## [Exercise goal]
Your answer should be every line with the word "over", copied from the data below.

[Task inputs]

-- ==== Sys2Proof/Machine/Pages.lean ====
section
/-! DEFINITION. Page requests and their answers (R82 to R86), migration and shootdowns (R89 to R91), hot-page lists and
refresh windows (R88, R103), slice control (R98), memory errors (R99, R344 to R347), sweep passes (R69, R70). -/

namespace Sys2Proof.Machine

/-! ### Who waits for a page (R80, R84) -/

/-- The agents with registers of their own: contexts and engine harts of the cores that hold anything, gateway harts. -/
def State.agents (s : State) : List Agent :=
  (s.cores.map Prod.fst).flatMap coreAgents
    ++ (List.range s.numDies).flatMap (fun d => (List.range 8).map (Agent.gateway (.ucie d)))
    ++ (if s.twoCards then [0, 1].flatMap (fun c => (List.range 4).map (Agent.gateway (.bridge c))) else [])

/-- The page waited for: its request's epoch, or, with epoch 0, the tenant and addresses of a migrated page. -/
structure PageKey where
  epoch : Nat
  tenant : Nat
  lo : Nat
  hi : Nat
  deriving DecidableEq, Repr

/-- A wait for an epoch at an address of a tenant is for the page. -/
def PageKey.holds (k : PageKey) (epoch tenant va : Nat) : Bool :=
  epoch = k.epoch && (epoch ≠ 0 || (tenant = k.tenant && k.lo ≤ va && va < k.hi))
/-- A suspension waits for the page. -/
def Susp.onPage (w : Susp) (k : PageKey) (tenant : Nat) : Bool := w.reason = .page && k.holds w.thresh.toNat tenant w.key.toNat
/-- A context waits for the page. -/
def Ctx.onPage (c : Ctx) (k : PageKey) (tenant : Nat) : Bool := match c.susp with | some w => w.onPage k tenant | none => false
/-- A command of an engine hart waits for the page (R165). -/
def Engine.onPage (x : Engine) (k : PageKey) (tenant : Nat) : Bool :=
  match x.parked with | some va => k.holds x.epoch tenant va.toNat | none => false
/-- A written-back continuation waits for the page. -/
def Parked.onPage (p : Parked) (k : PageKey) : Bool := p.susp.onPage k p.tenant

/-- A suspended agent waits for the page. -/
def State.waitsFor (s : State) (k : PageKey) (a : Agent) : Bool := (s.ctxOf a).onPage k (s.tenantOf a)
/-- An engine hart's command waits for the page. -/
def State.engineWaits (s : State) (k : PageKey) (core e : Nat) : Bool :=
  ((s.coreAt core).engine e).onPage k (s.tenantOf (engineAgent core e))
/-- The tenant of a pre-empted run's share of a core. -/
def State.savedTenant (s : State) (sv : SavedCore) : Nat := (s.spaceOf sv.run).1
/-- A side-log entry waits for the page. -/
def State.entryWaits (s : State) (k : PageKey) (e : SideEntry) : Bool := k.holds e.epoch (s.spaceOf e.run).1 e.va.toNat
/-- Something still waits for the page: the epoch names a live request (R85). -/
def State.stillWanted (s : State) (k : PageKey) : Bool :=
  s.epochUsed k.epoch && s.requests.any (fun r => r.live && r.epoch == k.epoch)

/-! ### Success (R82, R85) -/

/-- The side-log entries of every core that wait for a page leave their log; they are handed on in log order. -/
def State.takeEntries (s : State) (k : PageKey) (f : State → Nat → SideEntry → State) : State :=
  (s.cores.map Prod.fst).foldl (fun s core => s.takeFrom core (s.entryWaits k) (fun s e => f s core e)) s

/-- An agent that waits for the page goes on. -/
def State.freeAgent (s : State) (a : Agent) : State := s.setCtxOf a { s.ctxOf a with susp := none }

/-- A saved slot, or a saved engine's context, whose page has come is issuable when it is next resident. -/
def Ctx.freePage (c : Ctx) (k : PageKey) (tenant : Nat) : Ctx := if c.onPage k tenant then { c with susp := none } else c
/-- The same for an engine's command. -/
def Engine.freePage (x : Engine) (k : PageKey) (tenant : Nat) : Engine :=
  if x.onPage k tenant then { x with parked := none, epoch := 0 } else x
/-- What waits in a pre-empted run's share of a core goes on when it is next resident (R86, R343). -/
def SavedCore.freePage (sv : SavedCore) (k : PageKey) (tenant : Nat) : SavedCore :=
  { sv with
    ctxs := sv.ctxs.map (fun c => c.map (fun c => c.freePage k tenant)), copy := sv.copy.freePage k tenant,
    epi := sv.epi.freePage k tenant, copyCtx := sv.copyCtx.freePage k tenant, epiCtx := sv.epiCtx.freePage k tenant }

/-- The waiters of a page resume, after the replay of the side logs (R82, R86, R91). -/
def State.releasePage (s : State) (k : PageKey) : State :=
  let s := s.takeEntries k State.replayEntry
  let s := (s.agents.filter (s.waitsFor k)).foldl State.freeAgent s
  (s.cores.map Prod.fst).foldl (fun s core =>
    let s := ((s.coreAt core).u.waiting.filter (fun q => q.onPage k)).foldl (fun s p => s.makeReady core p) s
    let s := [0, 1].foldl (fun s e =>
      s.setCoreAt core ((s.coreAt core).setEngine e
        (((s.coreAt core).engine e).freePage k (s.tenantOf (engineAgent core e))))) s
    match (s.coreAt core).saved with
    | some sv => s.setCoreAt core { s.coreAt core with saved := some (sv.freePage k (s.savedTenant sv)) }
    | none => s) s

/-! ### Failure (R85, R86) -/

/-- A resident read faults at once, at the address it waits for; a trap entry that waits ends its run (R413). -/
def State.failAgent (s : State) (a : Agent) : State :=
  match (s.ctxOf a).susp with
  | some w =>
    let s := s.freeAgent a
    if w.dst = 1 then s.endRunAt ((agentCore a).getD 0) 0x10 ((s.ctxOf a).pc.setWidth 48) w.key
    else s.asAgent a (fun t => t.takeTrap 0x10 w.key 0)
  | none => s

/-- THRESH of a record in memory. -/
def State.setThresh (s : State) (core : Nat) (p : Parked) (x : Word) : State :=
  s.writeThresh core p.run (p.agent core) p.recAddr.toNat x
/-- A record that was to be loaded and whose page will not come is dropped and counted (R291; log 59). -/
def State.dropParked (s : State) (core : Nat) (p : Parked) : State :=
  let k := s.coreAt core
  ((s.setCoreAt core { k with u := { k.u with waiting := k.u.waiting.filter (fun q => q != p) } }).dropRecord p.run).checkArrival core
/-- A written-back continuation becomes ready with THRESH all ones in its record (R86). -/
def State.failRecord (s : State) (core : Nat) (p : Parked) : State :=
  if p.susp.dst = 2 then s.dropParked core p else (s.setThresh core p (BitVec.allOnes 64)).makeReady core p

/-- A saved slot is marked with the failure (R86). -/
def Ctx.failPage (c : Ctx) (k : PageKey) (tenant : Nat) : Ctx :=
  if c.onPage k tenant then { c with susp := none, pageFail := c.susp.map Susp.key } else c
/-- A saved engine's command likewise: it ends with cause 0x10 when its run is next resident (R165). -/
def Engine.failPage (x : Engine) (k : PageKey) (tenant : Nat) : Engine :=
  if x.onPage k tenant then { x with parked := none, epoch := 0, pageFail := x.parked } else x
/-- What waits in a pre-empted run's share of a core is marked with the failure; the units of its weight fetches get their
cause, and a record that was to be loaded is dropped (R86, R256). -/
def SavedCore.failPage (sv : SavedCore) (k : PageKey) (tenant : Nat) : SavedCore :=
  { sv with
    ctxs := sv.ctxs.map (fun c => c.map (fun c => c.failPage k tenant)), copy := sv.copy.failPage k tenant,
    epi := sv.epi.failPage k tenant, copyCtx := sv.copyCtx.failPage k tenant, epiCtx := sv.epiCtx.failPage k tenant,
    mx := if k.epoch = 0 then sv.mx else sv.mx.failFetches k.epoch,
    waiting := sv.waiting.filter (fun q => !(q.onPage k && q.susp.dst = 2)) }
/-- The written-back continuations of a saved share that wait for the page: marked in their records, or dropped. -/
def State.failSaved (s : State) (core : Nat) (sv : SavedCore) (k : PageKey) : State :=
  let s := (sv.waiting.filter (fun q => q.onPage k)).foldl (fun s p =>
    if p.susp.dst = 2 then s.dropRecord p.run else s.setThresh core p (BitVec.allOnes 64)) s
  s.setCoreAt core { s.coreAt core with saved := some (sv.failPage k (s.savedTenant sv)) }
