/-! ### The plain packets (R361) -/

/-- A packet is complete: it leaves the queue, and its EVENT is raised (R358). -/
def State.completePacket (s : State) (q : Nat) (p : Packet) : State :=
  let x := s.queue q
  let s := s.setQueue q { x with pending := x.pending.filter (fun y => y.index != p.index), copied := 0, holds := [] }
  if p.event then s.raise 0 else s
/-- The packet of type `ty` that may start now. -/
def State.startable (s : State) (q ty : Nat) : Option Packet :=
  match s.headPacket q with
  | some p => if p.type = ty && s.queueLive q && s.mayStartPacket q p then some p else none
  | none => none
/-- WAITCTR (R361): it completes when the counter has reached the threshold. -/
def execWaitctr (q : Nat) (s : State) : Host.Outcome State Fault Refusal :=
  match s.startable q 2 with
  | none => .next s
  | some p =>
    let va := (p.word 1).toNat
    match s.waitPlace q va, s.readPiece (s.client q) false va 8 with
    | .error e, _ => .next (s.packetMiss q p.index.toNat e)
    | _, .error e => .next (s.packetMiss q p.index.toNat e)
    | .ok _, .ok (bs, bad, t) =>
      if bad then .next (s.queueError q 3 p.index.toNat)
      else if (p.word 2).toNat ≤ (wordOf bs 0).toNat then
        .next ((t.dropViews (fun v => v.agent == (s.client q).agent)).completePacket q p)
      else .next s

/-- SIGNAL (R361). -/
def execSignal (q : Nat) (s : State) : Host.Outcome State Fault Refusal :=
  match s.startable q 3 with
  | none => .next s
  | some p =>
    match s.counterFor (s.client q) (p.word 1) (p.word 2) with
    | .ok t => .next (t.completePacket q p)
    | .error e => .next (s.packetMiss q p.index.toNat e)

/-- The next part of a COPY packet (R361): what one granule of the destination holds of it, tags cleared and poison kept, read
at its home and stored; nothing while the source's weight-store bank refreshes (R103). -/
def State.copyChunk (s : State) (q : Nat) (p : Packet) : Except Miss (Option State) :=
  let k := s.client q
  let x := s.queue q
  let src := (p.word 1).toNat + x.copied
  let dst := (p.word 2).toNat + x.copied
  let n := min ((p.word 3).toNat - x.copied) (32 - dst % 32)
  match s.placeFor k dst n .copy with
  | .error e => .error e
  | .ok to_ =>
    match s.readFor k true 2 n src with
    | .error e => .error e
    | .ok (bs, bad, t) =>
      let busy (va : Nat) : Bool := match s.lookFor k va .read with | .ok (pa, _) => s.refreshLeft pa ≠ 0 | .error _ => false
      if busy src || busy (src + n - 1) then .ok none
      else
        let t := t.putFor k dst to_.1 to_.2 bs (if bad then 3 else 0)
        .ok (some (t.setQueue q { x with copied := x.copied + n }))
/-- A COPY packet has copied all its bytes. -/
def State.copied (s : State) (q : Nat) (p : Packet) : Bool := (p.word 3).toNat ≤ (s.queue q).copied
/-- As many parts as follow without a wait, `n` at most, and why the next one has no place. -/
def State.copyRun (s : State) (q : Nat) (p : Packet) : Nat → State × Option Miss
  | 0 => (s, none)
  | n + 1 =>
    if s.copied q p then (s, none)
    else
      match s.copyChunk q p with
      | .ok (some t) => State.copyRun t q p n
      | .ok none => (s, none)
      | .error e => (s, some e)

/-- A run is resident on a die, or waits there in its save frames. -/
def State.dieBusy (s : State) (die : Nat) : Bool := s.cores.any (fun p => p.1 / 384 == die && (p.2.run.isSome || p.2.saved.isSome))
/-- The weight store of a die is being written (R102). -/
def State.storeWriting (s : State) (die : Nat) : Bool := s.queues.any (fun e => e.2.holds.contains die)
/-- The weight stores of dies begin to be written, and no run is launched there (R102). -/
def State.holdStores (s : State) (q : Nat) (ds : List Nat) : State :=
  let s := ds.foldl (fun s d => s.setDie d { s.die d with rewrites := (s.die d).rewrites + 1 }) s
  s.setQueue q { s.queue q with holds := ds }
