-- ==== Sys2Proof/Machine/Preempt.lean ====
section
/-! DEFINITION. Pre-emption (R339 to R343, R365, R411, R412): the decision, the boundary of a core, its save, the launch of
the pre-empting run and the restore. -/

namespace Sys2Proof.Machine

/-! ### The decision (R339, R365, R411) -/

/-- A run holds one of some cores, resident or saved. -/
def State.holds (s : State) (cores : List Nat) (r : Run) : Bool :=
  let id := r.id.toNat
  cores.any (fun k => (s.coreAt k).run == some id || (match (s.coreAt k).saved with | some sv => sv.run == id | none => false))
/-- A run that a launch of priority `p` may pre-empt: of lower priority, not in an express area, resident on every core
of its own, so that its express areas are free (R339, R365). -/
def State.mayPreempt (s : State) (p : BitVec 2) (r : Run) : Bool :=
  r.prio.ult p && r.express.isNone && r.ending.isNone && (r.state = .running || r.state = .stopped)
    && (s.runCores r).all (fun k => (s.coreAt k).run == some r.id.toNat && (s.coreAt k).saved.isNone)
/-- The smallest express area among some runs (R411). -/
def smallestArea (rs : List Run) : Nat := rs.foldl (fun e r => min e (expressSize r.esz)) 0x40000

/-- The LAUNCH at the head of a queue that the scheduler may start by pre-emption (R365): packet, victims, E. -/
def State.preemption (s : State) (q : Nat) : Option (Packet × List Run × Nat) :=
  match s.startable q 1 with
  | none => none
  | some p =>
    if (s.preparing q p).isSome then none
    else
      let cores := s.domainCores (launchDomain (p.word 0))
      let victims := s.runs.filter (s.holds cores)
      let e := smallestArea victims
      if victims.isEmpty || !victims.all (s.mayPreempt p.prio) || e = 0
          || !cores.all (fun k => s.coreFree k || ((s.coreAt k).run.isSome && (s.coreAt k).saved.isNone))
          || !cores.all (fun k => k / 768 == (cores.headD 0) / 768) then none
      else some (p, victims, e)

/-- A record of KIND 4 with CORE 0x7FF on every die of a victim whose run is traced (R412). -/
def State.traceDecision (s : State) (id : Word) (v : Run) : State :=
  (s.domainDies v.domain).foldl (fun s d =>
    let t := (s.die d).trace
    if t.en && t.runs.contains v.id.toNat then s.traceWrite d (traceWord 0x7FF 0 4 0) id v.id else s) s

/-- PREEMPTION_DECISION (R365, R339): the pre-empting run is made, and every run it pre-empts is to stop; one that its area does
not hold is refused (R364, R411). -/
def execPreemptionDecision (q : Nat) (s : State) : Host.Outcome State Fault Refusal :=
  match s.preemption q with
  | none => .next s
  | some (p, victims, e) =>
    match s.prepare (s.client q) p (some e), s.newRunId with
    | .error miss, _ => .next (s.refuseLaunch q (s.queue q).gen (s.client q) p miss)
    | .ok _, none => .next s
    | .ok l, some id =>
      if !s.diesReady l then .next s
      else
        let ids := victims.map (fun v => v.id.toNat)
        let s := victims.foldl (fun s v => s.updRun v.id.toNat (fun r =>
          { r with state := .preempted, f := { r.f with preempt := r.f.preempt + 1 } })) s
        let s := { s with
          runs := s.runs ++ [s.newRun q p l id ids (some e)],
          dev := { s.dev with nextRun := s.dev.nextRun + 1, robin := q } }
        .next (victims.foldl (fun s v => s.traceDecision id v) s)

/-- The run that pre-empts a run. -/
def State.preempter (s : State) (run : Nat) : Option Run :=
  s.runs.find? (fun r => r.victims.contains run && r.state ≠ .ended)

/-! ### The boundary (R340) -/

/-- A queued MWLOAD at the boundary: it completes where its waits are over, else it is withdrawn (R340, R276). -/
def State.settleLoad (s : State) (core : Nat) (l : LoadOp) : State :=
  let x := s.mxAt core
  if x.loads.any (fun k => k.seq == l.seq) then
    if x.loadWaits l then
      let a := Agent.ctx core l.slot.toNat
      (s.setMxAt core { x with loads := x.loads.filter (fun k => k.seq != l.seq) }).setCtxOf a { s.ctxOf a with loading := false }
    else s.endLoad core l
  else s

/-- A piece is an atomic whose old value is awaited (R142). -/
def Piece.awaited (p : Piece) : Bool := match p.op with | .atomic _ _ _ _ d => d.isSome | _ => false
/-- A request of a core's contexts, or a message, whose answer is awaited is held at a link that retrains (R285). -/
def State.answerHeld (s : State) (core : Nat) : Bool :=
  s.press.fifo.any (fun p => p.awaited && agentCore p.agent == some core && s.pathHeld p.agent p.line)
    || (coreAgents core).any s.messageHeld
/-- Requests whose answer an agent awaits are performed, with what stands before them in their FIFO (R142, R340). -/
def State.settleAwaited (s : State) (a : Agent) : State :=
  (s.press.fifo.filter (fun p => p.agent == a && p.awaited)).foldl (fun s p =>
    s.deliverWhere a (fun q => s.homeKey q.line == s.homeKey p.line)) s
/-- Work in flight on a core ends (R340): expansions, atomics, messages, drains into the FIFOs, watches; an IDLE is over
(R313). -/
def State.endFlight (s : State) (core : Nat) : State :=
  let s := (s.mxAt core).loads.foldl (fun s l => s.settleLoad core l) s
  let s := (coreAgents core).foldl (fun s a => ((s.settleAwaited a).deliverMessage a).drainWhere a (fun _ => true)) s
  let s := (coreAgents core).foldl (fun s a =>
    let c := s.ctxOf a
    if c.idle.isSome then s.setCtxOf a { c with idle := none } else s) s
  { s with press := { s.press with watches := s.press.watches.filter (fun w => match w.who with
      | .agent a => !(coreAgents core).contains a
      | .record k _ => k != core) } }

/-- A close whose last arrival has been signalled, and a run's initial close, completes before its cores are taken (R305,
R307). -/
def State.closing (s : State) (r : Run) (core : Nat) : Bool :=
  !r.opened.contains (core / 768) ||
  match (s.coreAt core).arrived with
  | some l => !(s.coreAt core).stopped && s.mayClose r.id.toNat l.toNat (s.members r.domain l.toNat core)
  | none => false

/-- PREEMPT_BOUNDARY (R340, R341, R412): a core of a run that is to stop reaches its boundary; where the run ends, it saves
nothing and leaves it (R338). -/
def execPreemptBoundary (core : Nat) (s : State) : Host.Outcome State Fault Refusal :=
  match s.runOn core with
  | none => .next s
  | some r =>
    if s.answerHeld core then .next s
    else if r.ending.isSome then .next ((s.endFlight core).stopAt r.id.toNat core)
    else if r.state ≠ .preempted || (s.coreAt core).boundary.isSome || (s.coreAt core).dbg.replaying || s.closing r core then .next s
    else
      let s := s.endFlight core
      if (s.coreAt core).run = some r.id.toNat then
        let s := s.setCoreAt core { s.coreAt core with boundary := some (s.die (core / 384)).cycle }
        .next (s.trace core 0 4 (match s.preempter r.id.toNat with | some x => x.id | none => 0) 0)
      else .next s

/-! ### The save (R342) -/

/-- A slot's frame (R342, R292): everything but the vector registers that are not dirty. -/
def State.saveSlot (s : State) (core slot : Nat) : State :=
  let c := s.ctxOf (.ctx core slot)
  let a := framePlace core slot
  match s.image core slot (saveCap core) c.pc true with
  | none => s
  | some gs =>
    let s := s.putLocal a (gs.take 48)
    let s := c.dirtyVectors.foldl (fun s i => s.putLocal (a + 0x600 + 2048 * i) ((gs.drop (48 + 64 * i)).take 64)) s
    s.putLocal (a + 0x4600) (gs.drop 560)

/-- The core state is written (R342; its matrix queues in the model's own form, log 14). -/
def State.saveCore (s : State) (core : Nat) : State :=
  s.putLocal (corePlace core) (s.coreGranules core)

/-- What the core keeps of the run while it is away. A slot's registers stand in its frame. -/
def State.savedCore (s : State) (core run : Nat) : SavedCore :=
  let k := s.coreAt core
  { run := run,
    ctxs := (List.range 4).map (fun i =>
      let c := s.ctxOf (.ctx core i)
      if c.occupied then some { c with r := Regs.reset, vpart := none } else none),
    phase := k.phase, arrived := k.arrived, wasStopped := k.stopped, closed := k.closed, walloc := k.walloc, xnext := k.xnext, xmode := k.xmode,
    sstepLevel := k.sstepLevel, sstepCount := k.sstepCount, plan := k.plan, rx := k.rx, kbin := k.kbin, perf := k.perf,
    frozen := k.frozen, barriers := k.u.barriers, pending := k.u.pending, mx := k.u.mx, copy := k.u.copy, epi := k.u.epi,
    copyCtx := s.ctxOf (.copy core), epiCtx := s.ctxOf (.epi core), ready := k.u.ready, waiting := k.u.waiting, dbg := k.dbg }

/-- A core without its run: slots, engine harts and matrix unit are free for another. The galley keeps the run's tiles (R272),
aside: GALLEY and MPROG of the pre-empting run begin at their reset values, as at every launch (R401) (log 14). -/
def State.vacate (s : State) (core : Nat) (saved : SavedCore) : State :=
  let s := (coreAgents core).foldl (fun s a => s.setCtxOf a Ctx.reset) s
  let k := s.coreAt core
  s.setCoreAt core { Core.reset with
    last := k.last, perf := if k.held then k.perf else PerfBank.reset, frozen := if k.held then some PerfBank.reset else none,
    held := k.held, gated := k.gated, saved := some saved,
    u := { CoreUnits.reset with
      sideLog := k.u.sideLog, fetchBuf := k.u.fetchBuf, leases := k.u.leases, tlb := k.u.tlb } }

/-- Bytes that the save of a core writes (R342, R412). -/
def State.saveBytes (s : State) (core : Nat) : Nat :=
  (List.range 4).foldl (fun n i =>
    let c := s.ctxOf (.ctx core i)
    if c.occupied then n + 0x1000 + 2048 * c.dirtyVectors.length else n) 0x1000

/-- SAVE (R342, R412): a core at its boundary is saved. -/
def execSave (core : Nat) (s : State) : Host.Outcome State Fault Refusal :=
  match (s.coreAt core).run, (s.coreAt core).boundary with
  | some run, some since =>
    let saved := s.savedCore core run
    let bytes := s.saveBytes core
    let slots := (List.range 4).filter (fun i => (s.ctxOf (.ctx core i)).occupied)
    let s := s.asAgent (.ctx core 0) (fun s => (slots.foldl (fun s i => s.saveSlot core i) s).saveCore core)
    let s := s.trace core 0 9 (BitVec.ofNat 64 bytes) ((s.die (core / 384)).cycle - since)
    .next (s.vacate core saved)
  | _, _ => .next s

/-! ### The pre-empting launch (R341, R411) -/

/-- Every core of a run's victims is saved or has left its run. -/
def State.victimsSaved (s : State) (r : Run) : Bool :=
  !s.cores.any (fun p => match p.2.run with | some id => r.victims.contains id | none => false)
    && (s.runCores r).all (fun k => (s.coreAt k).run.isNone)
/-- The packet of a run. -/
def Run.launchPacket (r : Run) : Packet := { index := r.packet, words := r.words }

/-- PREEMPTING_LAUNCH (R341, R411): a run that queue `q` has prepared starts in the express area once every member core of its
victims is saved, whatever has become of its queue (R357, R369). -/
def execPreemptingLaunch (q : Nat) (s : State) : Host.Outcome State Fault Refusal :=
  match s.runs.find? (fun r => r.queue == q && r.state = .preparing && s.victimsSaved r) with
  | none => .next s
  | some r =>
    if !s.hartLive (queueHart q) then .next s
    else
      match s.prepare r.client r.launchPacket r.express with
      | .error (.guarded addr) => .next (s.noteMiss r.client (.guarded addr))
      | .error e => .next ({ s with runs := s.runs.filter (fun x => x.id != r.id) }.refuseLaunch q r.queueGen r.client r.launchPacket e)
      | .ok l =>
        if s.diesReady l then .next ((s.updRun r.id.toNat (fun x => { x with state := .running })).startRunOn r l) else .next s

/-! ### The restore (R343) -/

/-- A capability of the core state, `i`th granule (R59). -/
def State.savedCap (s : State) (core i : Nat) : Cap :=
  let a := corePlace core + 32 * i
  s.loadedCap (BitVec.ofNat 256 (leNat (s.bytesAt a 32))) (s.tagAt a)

[/Task inputs]

## [Solution to this exercise]
/-- A queued MWLOAD at the boundary: it completes where its waits are over, else it is withdrawn (R340, R276). -/
/-- Work in flight on a core ends (R340): expansions, atomics, messages, drains into the FIFOs, watches; an IDLE is over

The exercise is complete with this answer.